Кремль не остановило даже наличие у Березовского двойного гражданства. Что, впрочем, совсем не удивительно. Наличием оного могли похвастаться и люди более высокого уровня: скажем, вице-премьер Максим Бойко – как утверждал бывший полковник президентской службы безопасности Стрелецкий, у него имелась «Грин-кард» – вид на жительство в США.
Ни в одной стране мира гражданин иностранного государства не может занимать ключевого поста, тем более в сфере национальной безопасности. Но у ельцинской России была особенная стать. Мало того, что президентскую семью это нисколько не смущало; она еще и советы давала: как лучше выйти сухим из воды.
В предыдущих главах я приводил уже стенограммы телефонных разговоров Дьяченко с Березовским; их записывал сам же Борис Абрамович – на всякий случай.
Вот – еще один: он был зафиксирован ЧОПом «Атолл» – домашним разведбюро Березовского – вскоре после президентской операции на сердце осенью 1996 года.
Кстати, после Совбеза израильский гражданин Березовский успел еще поруководить исполкомом СНГ, очень успешно совмещая госслужбу со своими бизнес-проектами.
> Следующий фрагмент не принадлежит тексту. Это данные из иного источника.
-- ==== Sys2Proof/Laws/PerInstr.lean ====
section
/-! SUPPORT. The family `Roundtrip`: for each instruction, that it is among the readings of its own encoding exactly when it
is well formed. -/

namespace Sys2Proof.Laws.Roundtrip

/-- The bits an instruction encodes to read back as it, exactly when it is well formed. -/
def Statement (i : Instr) : Prop := i ∈ readings (encode i) ↔ i.WellFormed = true

theorem csumCompute : Statement .csumCompute := by unfold Statement; decide
theorem csumVerify : Statement .csumVerify := by unfold Statement; decide
theorem hdrPack : Statement .hdrPack := by unfold Statement; decide
theorem hdrUnpack : Statement .hdrUnpack := by unfold Statement; decide
theorem pktEncode : Statement .pktEncode := by unfold Statement; decide
theorem pktDecode : Statement .pktDecode := by unfold Statement; decide
theorem srst : Statement .srst := by unfold Statement; decide

/-- A kind is among those of a byte exactly when its row of R97 matches. -/
theorem mem_kindsOf (k : Kind) (f : Byte) :
    k ∈ kindsOf f ↔ ∃ r ∈ flagRows, r.kind = k ∧ f &&& r.mask = r.value := by
  simp only [kindsOf, List.mem_map, List.mem_filter, beq_iff_eq]
  constructor
  · rintro ⟨r, ⟨h1, h2⟩, h3⟩; exact ⟨r, h1, h3, h2⟩
  · rintro ⟨r, h1, h3, h2⟩; exact ⟨r, ⟨h1, h2⟩, h3⟩

/-- `Kind.instr` loses nothing. -/
theorem instr_inj {k l : Kind} {f g : Byte} (h : k.instr f = l.instr g) : k = l ∧ f = g := by
  cases k <;> cases l <;> first | (cases h; exact ⟨rfl, rfl⟩) | cases h

/-- A kind row is read from a flags byte exactly when the row matches it. -/
theorem mem_readings_flags (k : Kind) (f : Byte) : k.instr f ∈ readings (.flags f) ↔ k ∈ kindsOf f := by
  simp only [readings, List.mem_map]
  constructor
  · rintro ⟨l, hl, h⟩; exact (instr_inj h).1 ▸ hl
  · intro h; exact ⟨k, h, rfl⟩

theorem kSyn (f : Byte) : Statement (.kSyn f) :=
  (mem_readings_flags .syn f).trans (by rw [mem_kindsOf]; simp [flagRows, Instr.WellFormed])
theorem kSynack (f : Byte) : Statement (.kSynack f) :=
  (mem_readings_flags .synack f).trans (by rw [mem_kindsOf]; simp [flagRows, Instr.WellFormed])
theorem kAck (f : Byte) : Statement (.kAck f) :=
  (mem_readings_flags .ack f).trans (by rw [mem_kindsOf]; simp [flagRows, Instr.WellFormed])
theorem kFin (f : Byte) : Statement (.kFin f) :=
  (mem_readings_flags .fin f).trans (by rw [mem_kindsOf]; simp [flagRows, Instr.WellFormed])
theorem kFinack (f : Byte) : Statement (.kFinack f) :=
  (mem_readings_flags .finack f).trans (by rw [mem_kindsOf]; simp [flagRows, Instr.WellFormed])
theorem kNack (f : Byte) : Statement (.kNack f) :=
  (mem_readings_flags .nack f).trans (by rw [mem_kindsOf]; simp [flagRows, Instr.WellFormed])
theorem kData (f : Byte) : Statement (.kData f) :=
  (mem_readings_flags .data f).trans (by rw [mem_kindsOf]; simp [flagRows, Instr.WellFormed])

end Sys2Proof.Laws.Roundtrip
end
А когда новый шеф президентской администрации Николай Бордюжа – человек, на удивление, приличный – подготовил указ о его отстранении, Бордюжу самого сняли с работы. Сменил его некто Александр Волошин, который прежде служил у… Березовского.
Самые проверенные, самые надежные кадры выходили из стана Березовского-Абрамовича – этой новоявленной кувырк-коллегии.
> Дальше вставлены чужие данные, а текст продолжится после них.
/-- The frame of T-41-8, `LEN` = 5: the shortest with a header. -/
def shortest : State := frame [0x00, 0x01, 0xFF, 0x7E, 0x80]

theorem full_length : full.length = 59805 := List.length_replicate

theorem fullPayload_length : fullPayload.length = 59800 := List.length_replicate

theorem full_len : (frame full).len.toNat = 59805 := by simp [frame, full_length]

theorem fullPayload_plen (seq : Half) (flg : Byte) : (payload seq flg fullPayload).plen.toNat = 59800 := by
  simp [payload, fullPayload_length]

theorem frame_holds (b : List Byte) : (frame b).buf.HoldsAt 0 b := storeBytes_holds [] 0 b

theorem payload_holds (seq : Half) (flg : Byte) (b : List Byte) : (payload seq flg b).buf.HoldsAt 5 b :=
  storeBytes_holds [] 5 b

/-- What the reading commands assume of a frame in the buffer, at the largest `LEN`. -/
theorem full_meets :
    (frame full).err = false ∧ 5 ≤ (frame full).len.toNat ∧ (frame full).len.toNat ≤ (frame full).bufSize ∧
      full.length = (frame full).len.toNat ∧ (frame full).buf.HoldsAt 0 full := by
  refine ⟨rfl, ?_, ?_, ?_, frame_holds _⟩ <;> rw [full_len]
  · decide
  · decide
  · exact full_length

/-- The same at the smallest `LEN` with a header. -/
theorem shortest_meets :
    shortest.err = false ∧ shortest.len.toNat = 5 ∧ shortest.len.toNat ≤ shortest.bufSize ∧
      shortest.buf.HoldsAt 0 [0x00, 0x01, 0xFF, 0x7E, 0x80] := ⟨rfl, rfl, by decide, frame_holds _⟩

/-- The same at `LEN` = 0. -/
theorem empty_meets :
    (frame []).err = false ∧ (frame []).len.toNat ≤ (frame []).bufSize ∧ ([] : List Byte).length = (frame []).len.toNat ∧
      (frame []).buf.HoldsAt 0 [] := ⟨rfl, by decide, rfl, frame_holds _⟩

/-- What the marshalling commands assume of a payload in the buffer, at the largest `PLEN`. -/
theorem fullPayload_meets :
    (payload 0xFFFF 0xFF fullPayload).err = false ∧
      (payload 0xFFFF 0xFF fullPayload).plen.toNat ≤ (payload 0xFFFF 0xFF fullPayload).cfg.maxPacketSize.val ∧
      fullPayload.length = (payload 0xFFFF 0xFF fullPayload).plen.toNat ∧
      (payload 0xFFFF 0xFF fullPayload).buf.HoldsAt 5 fullPayload := by
  refine ⟨rfl, ?_, ?_, payload_holds _ _ _⟩ <;> rw [fullPayload_plen]
  · decide
  · exact fullPayload_length

theorem overLen_meets : overLen.err = false ∧ overLen.bufSize < overLen.len.toNat := by decide

theorem overPlen_meets : overPlen.err = false ∧ overPlen.cfg.maxPacketSize.val < overPlen.plen.toNat := by decide

theorem runt_meets : runt.err = false ∧ runt.len.toNat < 5 := by decide

theorem witness_DecodeEncodeAgree :
    (Instr.srst.WellFormed = true ∧ encode .srst = .command 0xFF) ∧ decode (.flags 0x80) = .ok (.kData 0x80) ∧
      Instr.kSyn 0x05 ∈ readings (.flags 0x05) ∧ Instr.kData 0xFF ∈ readings (.flags 0xFF) := by decide

theorem witness_StepRunsTheDecodedInstruction :
    ((waiting State.reset [.wr 0x00 0x12]).inbox = .wr 0x00 0x12 :: [] ∧ decodeCommand 0x12 = .ok .pktEncode) ∧
      (waiting State.reset [.test .ack 0x84]).inbox = .test .ack 0x84 :: [] ∧
      decodeTableWord 32 0xFF = some .srst ∧ decodeTableWord 8 0x10 = some (.kFinack 0x10) := by
  refine ⟨⟨rfl, by decide⟩, rfl, by decide, by decide⟩

/-- The values where the clauses meet: 0, the largest unfolded, the smallest folded, the largest. -/
theorem witness_FoldIsTheEndAroundFold :
    (0 < 2 ^ 32 ∧ fold 0 = 0) ∧ (0xFFFF < 0x10000 ∧ fold 0xFFFF = 0xFFFF) ∧ (0x10000 ≤ 0x10000 ∧ fold 0x10000 = 1) ∧
      (0xFFFFFFFF < 2 ^ 32 ∧ fold 0xFFFFFFFF = 0xFFFF) := by decide

/-- T-40-17: 65535 bytes. -/
theorem witness_RunningSumStaysBelowItsBound : (List.replicate 65535 (0xFF : Byte)).length ≤ 65535 := by
  rw [List.length_replicate]

theorem witness_EndAroundCarryRefinesTheFoldedSum :
    (List.replicate 65535 (0xFF : Byte)).length ≤ 65535 ∧ ([] : List Byte).length ≤ 65535 :=
  ⟨witness_RunningSumStaysBelowItsBound, by decide⟩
Их друг Михаил Лесин, владелец рекламной фирмы «Видео-Интернешнл», скупивший добрую половину рекламного времени на центральных каналах, стал министром печати (после чего обороты «Видео-Интернешнл», понятно, резко возросли).
Михаил Касьянов по прозвищу «Миша Два Процента» – министром финансов.
Спасенный Березовским от увольнения из органов Владимир Рушайло – министром внутренних дел.
Попавшийся на раздаче преференций нефтяным компаниям Виктор Калюжный – министром топлива и энергетики.
Обладатель миллионных заграничных счетов Евгений Адамов – министром атомной энергетики.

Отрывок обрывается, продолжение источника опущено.